Kroemer, O., Detry, R., Piater, J., Peters, J.

In Proceedings of the 7th International Conference on Informatics in Control, Automation and Robotics (ICINCO 2010), pages: 47-54, (Editors: Filipe, J. , J. Andrade-Cetto, J.-L. Ferrier), SciTePress , Lisboa, Portugal, 7th International Conference on Informatics in Control, Automation and Robotics (ICINCO), June 2010 (inproceedings)

Abstract
Grasping is one of the most important abilities needed for future service robots. Given the task of picking up an object from betweem clutter, traditional robotics approaches would determine a suitable grasping point and then use a movement planner to reach the goal. The planner would require precise and accurate information about the environment and long computation times, both of which may not always be available. Therefore, methods for executing grasps are required, which perform well with information gathered from only standard stereo vision, and make only a few necessary assumptions about the task environment.
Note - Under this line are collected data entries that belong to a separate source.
/-! ## Power-on reset (R55 to R57, R561, R578) -/

/-- A package may boot: the slot holds one that stages 1 and 2 verify, not below the floor (R561, R563). -/
def bootable (s : State) (ok : Bool) (p : Option FwPackage) : Bool := ok && p.elim false (fun q => !s.belowFloor q)
/-- The slot's package under its letter. -/
def slotOf (s : State) (b : Bool) : Option FwPackage := if b then s.sedge.slotB else s.sedge.slotA
/-- A fallback to the previous slot: TRIAL ends, FALLBACK, the FW_FALLBACK entry with the release refused and its reason, D338 (R561). -/
def fallBack (s : State) (reason : Nat) : State :=
  let refused := s.slotOf s.sedge.recordB
  let t := { s with sedge.runningB := !s.sedge.recordB, sedge.recordB := !s.sedge.recordB, sedge.trial := false, sedge.attempts := 0, sedge.fallback := true, sedge.stageState := 5 }
  (t.logEntry 9 (bit t.sedge.runningB 0) (refused.elim 0 (fun q => q.release.toNat)) reason 0).occurOpen 338
/-- The slot selection of a boot. -/
def selectSlot (s : State) (okA okB : Bool) : State :=
  let ok := fun (b : Bool) => s.bootable (if b then okB else okA) (s.slotOf b)
  let b := s.sedge.recordB
  if s.sedge.trial then
    if 0 < s.sedge.attempts && ok b then
      { s with sedge.runningB := b, sedge.attempts := s.sedge.attempts - 1, sedge.stageState := 5, sedge.stage := [], sedge.stageTotal := 0, sedge.fallback := false }
    else
      let t := s.fallBack (if s.sedge.attempts = 0 then 1 else 2)
      if ok (!b) then t else { t with sedge.recovery := true }
  else if ok b then { s with sedge.runningB := b, sedge.fallback := false }
  else if ok (!b) then { s with sedge.runningB := !b, sedge.recordB := !b, sedge.fallback := false }
  else { s with sedge.runningB := b, sedge.recovery := true }
/-- The BOOT entry (R549, Table 19.4): UNCLEAN when no POWER_FAIL entry follows the last BOOT entry. -/
def bootEntry (s : State) : State :=
  let clean := (s.sedge.log.takeWhile (fun e => e.kind ≠ 1)).any (fun e => e.kind = 2)
  let unclean := s.sedge.log.any (fun e => e.kind = 1) && !clean
  s.logEntry 1 (bit s.sedge.runningB 0) s.fwRelease.toNat (s.running.elim 0 (·.securityVersion)) (bit unclean 0 + bit s.sedge.trial 1 + bit s.sedge.fallback 2)
/-- The entries of the Sedge and the runtime component of the slot that boots (Table 19.5, stages 1 and 2). -/
def measureFirmware (s : State) (p : PowerUp) : State :=
  if s.sedge.recovery then s else
  let e := fun (c : Nat) (d : BitVec 512) (r : Word) =>
    (⟨c, if s.sedge.fallback then 2 else 0, bit s.sedge.runningB 0, r, BitVec.ofNat 32 (s.running.elim 0 (·.securityVersion)), d⟩ : BootEntry)
  let digest := fun (o : Nat) (shipped : BitVec 512) => s.running.elim 0 (fun q => if q.bytes.isEmpty then shipped else BitVec.ofNat 512 (fromBe (pieceOf q.bytes o 64)))
  (s.appendBoot (e 1 (digest 56 p.sedgeDigest) (s.running.elim 0 (·.sedgeRelease)))).appendBoot (e 2 (digest 120 p.runtimeDigest) s.fwRelease)
/-- What a power-on reset keeps: the settings, the life-cycle record, flash, the sealed key store, the trims and Sedge's own state; all else is as at reset (R56, R57). -/
def kept (s : State) (p : PowerUp) : State :=
  let b := State.reset.withSettings s
  let boot := s.moraine.boot + 1
  let last := s.moraine.store.head?.elim 0 (·.seq)
  { b with
    mode := { b.mode with life := s.mode.life, lifePending := s.mode.lifePending, verifyFailed := s.mode.verifyFailed, wipeCount := s.mode.wipeCount, resetAt := s.time.now }
    time := { b.time with now := s.time.now, stored := s.time.stored, storedAt := s.time.storedAt, servo := if b.time.profile = 0 then 0 else 1 }
    xan := { b.xan with gens := upd 0 s.xan.gens 0 (· + 1) }
    sess := { b.sess with sealed1 := s.sess.sealed1, sealed2 := s.sess.sealed2, sealedCopy1 := s.sess.sealedCopy1, sealedCopy2 := s.sess.sealedCopy2,
                          generation := s.sess.generation, quoteGen := s.sess.quoteGen, ksLoaded := s.mode.life = .blank }
    drift := { b.drift with area := s.drift.area, checkpoints := s.drift.checkpoints, ckptSequence := s.drift.ckptSequence }
    prog := { b.prog with flash := mapTab s.prog.flash (fun _ f => { f with total := 0 }) }
    pair := { b.pair with slotPos := p.slotPos, peerPresent := p.peerPresent, ownPeer := p.ownPeer
                          lowSince := if p.ownPeer then none else some s.time.now, highSince := if p.ownPeer then some s.time.now else none }
    hub := { b.hub with leafLimit := s.hub.leafTimeout, aliveAt := s.time.now }
    moraine := { b.moraine with boot := boot, store := s.moraine.store, newest := last, persisted := last }
    capture := { b.capture with epoch := max boot (s.capture.epoch + 1) }
    eth := { b.eth with prpActive := b.eth.prpConfig }
    field := { b.field with chans := mapTab s.field.chans (fun c x => if p.trimBad.contains c then {} else carryTrim {} x) }
    sedge := { s.sedge with sensors := [], sampledAt := none, coverOpen := p.coverOpen, inserted := true, bootLog := [], bootFull := false, recovery := false
                            stageState := if s.sedge.stageState = 2 then 1 else s.sedge.stageState
                            feedA := { millivolts := p.feedA, disconnected := decide (33000 < p.feedA) }
                            feedB := { millivolts := p.feedB, disconnected := decide (33000 < p.feedB) }, lowSince := none }
    draws := s.draws, pending := s.pending }
/-- A feed has been above 19.2 V (R578) and is not cut off (R573). -/
def supplied (p : PowerUp) : Bool := (19200 < p.feedA && p.feedA ≤ 33000) || (19200 < p.feedB && p.feedB ≤ 33000)
/-- The first things after the release: E-0x0F2, the slot selection, the BOOT entry, the cover, the trims, a pending wipe (R55, R420, R543, R551, R561). -/
def powerUp (s : State) (p : PowerUp) : State :=
  let last := s.moraine.store.head?.elim 0 (fun r => r.seq.toNat)
  let t0 := (s.kept p).trigger 0x0F2 (two last ++ [s.moraine.boot])
  let t := ((t0.selectSlot p.slotAOk p.slotBOk).bootEntry).measureFirmware p
  let u := if s.sedge.coverSaved.elim false (fun c => c ≠ p.coverOpen) then t.occurOpen 335 else t
  let bad := (s.field.chans.filter (fun e => p.trimBad.contains e.1)).map (·.1)
  let v := bad.foldl (fun (w : State) c => w.occur 262 c) u
  if v.mode.lifePending.isSome then v.startWipe else v
/-- POWER_ON_RESET_RELEASE: out of a held reset, or for the first time. -/
def opPowerOn (s : State) (p : PowerUp) : State :=
  if (s.mode.inReset || s.moraine.boot = 0) && supplied p then s.powerUp p else s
We propose techniques that reactively modify the robot’s learned motor primitives based on information derived from Early Cognitive Vision descriptors. The proposed techniques employ non-parametric potential fields centered on the Early Cognitive Vision descriptors to allow for curving hand trajectories around objects, and finger motions that adapt to the object’s local geometry. The methods were tested on a real robot and found to allow for easier imitation learning of human movements and give a considerable improvement to the robot’s performance in grasping tasks.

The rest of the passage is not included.